Do not mention Playwright, seeded fixtures, test IDs, HARs,
or course material in rendered page copy.This is the “keep the product product-shaped” rule. Without it, the agent will happily render “Seeded test book #3” on a page that is supposed to look like a real reading tracker.
Static layer
Names three config files by path: eslint.config.js, tsconfig.json, knip.json. Lists the exact TypeScript compiler flags that are enabled. Says “do not bypass with @ts-expect-error.” The agent now knows the strictness level without reading tsconfig.json itself—though it should still check.
Git hooks and secrets
Names husky, lint-staged, and gitleaks by name. Names the exact hook files (.husky/pre-commit, .husky/pre-push). The rule about sample-config.json being deliberate bait prevents the agent from “fixing” an intentional test fixture.
“Do not”
Five specific bans. No any, no @ts-expect-error, no eslint-disable, no manual edits to auth.schema.ts, no --no-verify. Each one names the exact thing not to do. No ambiguity, no interpretation required.
What you still need to run
The lab’s acceptance criteria are all mechanically checkable. Here is every verification command:
# Line count (must be 60 or fewer)
wc -l CLAUDE.md
# Banned vague words
grep -iE 'clean|best practices|good|appropriate' CLAUDE.md
# Commands exist in package.json
for cmd in typecheck lint knip test; do
grep -q "\"$cmd\":" package.json && echo "$cmd: ok" || echo "$cmd: MISSING"
done
# Playwright locator API named
grep -E 'getByRole|getByLabel|getByText|data-testid' CLAUDE.md
# Specific file path named (pick any path mentioned, verify it resolves)
ls tests/end-to-end/
ls docs/accessibility-smoke-checklist.md
# Linting and tests still pass
npm run typecheck
npm run lint
npm run testAnd the commit:
git add CLAUDE.md
git commit -m 'lab(rewrite-the-bad-claude-md): tighten instructions for mechanical enforcement'A note about the 60-line constraint
The lab asks you to keep the file under 60 lines. The shipped CLAUDE.md is roughly 93 lines. That is because later labs—accessibility, HAR recording, database seeding, the static layer—each add a section when you reach them. The file you write today should be under 60 lines. The file you end the course with will be longer, because more rules have earned their place.

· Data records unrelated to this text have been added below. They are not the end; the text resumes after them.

/-- A cancel of a hall call: of a context that waits for its car, of one already served (R385). -/
theorem Sc.cancel_hall {k i : Nat} {kind : CtxKind} {x : Ctx} {ws : List Word} (h : (k, kind) ∈ hallKinds)
    (hans : s.answering kind (getBits w0 23 16) = some (i, x)) :
    (x.stat = .registered → x.car = none →
      s.sc.cancel (getBits w0 23 16) (setBits w0 11 8 5 :: w1 :: BitVec.ofNat 32 (ctxKindCode kind) :: ws) =
        (s.sc.setCtx i none).event (callTag w0) 0x09 0 (getBits w0 23 16) i none 0) ∧
    (x.stat = .serving →
      s.sc.cancel (getBits w0 23 16) (setBits w0 11 8 5 :: w1 :: BitVec.ofNat 32 (ctxKindCode kind) :: ws) =
        s.sc.refuse (callTag w0) 0x09 (getBits w0 23 16)) := by
  have hk := (hallKinds_code h).2
  have htag := callTag_setKind w0 5
  have hfind := fun car => (State.answering_cancel (s := s) h (getBits w0 23 16) car).trans hans
  constructor
  · intro hstat hcar
    simp only [Sc.cancel, List.getD_cons_zero, List.getD_cons_succ, hk, show s.sc.sched = s.sched from rfl, hfind, hstat, hcar]
    exact congrArg (fun tag => (s.sc.setCtx i none).event tag 0x09 0 (getBits w0 23 16) i none 0) htag
  · intro hstat
    simp only [Sc.cancel, List.getD_cons_zero, List.getD_cons_succ, hk, show s.sc.sched = s.sched from rfl, hfind, hstat]
    exact congrArg (fun tag => s.sc.refuse tag 0x09 (getBits w0 23 16)) htag

end

/-- Settles O36: of an item with the kind of its row the checks of R383 decide; then `callItem` and `cancel` say the rest. -/
theorem callItemsOpenMergeAndCancelContexts : Obligations.CallItemsOpenMergeAndCancelContexts := by
  unfold Obligations.CallItemsOpenMergeAndCancelContexts
  intro s w0 w1 ctx floor tag it event works fields isNew
  have hcall (w2 : Word) (h : works) (k : Nat) := State.callOf_kindItem (s := s) (w0 := w0) ⟨h.1, h.2.1, h.2.2⟩ [w1, w2, 0, 0, 0] k
  have hclear (h : fields) : ClearFields w0 w1 := ⟨h.1, h.2.1, h.2.2⟩
  have hhall {c : Instr} {kind : CtxKind} (h : (c, kind) ∈ [(Instr.hallUp it, CtxKind.hallUp), (Instr.hallDn it, CtxKind.hallDn)]) :
      ∃ k, (k, kind) ∈ hallKinds ∧ exec c s = .next (s.callOf it k) := by
    simp only [List.mem_cons, List.not_mem_nil, or_false, Prod.mk.injEq] at h
    rcases h with ⟨rfl, rfl⟩ | ⟨rfl, rfl⟩
    · exact ⟨1, by decide, rfl⟩
    · exact ⟨2, by decide, rfl⟩
  have hhall' {c : Instr} (h : c ∈ [Instr.hallUp it, .hallDn it]) : ∃ k kind, (k, kind) ∈ hallKinds ∧ exec c s = .next (s.callOf it k) := by
    simp only [List.mem_cons, List.not_mem_nil, or_false] at h
    rcases h with rfl | rfl
    · exact ⟨1, .hallUp, by decide, rfl⟩
    · exact ⟨2, .hallDn, by decide, rfl⟩
  have hevery {it : Item} {c : Instr} (h : c ∈ [Instr.hallUp it, .hallDn it, .carCall it, .callCancel it, .sessionOpen it,
      .sessionExtend it, .sessionClose it]) : ∃ k, exec c s = .next (s.callOf it k) := by
    simp only [List.mem_cons, List.not_mem_nil, or_false] at h
    rcases h with rfl | rfl | rfl | rfl | rfl | rfl | rfl <;> exact ⟨_, rfl⟩
  refine ⟨?_, ?_, ?_, ?_, ?_, ?_, ?_, ?_, ?_, ?_⟩
  · intro c kind i hc hworks hfields hmem hserved hnone hfree
    obtain ⟨k, hkind, hexec⟩ := hhall hc
    refine ⟨_, hexec, ?_⟩
    rw [hcall 0 hworks k, Sc.call_hall_of_served ((hclear hfields).wellFormed_hall hkind) hkind hmem hserved]
    exact State.callItem_new _ ((State.answering_hall hkind _).trans hnone) hfree
  · intro i hworks hfields hmode hserved hnone hfree
    refine ⟨_, rfl, ?_⟩
    rw [hcall 0 hworks 3, Sc.call_car_of_served ((hclear hfields).wellFormed (by decide) rfl) hmode hserved]
    exact State.callItem_new _ hnone hfree
  · intro c kind e hc hworks hfields hmem hserved hfind
    obtain ⟨k, hkind, hexec⟩ := hhall hc
    rw [hexec, hcall 0 hworks k, Sc.call_hall_of_served ((hclear hfields).wellFormed_hall hkind) hkind hmem hserved,
      Sc.callItem_of_open ((State.answering_hall hkind _).trans hfind), callTag_setKind, State.withSc_event]
    rfl
  · intro c hc hworks hfields hmem
    obtain ⟨k, kind, hkind, hexec⟩ := hhall' hc
    rw [hexec, hcall 0 hworks k, Sc.call_hall_of_member ((hclear hfields).wellFormed_hall hkind) (mem_of_hallKinds hkind) hmem]
    exact congrArg Host.Outcome.next (State.withSc_event ..)
  · intro c hc hworks hfields hmem hserved
    obtain ⟨k, kind, hkind, hexec⟩ := hhall' hc
    rw [hexec, hcall 0 hworks k, Sc.call_hall_of_unserved ((hclear hfields).wellFormed_hall hkind) (mem_of_hallKinds hkind) hmem hserved]
    exact congrArg Host.Outcome.next (State.withSc_event ..)
  · intro c hc hworks
    obtain ⟨k, hexec⟩ := hevery hc
    rw [hexec, State.callOf_of_taken ⟨hworks.1, hworks.2.1, hworks.2.2⟩, Sc.call_of_poison _ _ rfl]
    rfl
  · intro k i x hworks hfields hk hserved hfind hstat hcar
    obtain ⟨n, hkind⟩ := hallKinds_of_mem hk
    refine ⟨_, rfl, ?_⟩
    rw [hcall _ hworks 5, Sc.call_cancel_of_served ((hclear hfields).wellFormed (by decide) ((if_pos rfl).mpr (hallKinds_code hkind).1)) hserved,
      (Sc.cancel_hall hkind hfind).1 hstat hcar, Sc.event_eq_post]
    exact ⟨Sc.ctx_setCtx_self .., fun j hj => Sc.ctx_setCtx_of_ne _ _ _ hj, State.qf_withSc (Qf.post_dev ..)⟩
  · intro k i x hworks hfields hk hserved hfind hstat
    obtain ⟨n, hkind⟩ := hallKinds_of_mem hk
    show Host.Outcome.next _ = _
    rw [hcall _ hworks 5, Sc.call_cancel_of_served ((hclear hfields).wellFormed (by decide) ((if_pos rfl).mpr (hallKinds_code hkind).1)) hserved,
      (Sc.cancel_hall hkind hfind).2 hstat]
    exact congrArg Host.Outcome.next (State.withSc_event ..)
  · intro c hc hruns hmode hstandby
    obtain ⟨k, hexec⟩ := hevery hc
    rw [hexec, State.callOf_of_standby hruns hmode hstandby]
  · intro c hc h
    obtain ⟨k, hexec⟩ := hevery hc
    rw [hexec, State.callOf_of_absent h]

If you are doing this lab in isolation, trim to 60. If you are reading this after completing several modules, the shipped 93-line version is the accumulated result of those additions. Both are correct for their moment.
Patterns to take away
- Name the command, not the concept. ”
npm run typecheck” is enforceable. “Make sure types are correct” is not. - Name the file, not the principle. “Put end-to-end tests in
tests/end-to-end/” survives copy-paste into a task. “Follow the testing conventions” does not. - Ban the specific thing. “Do not use
@ts-expect-error” is a grep away from verification. “Maintain type safety” is a judgment call the agent will make differently than you would. - Shorter is louder. Every line you delete makes the remaining lines more likely to be read. A 200-line
CLAUDE.mdis a suggestion. A 60-line one is an order. - The file is a living document. You will add to it as the codebase grows. The discipline is not “write it once perfectly”—it is “earn every line.”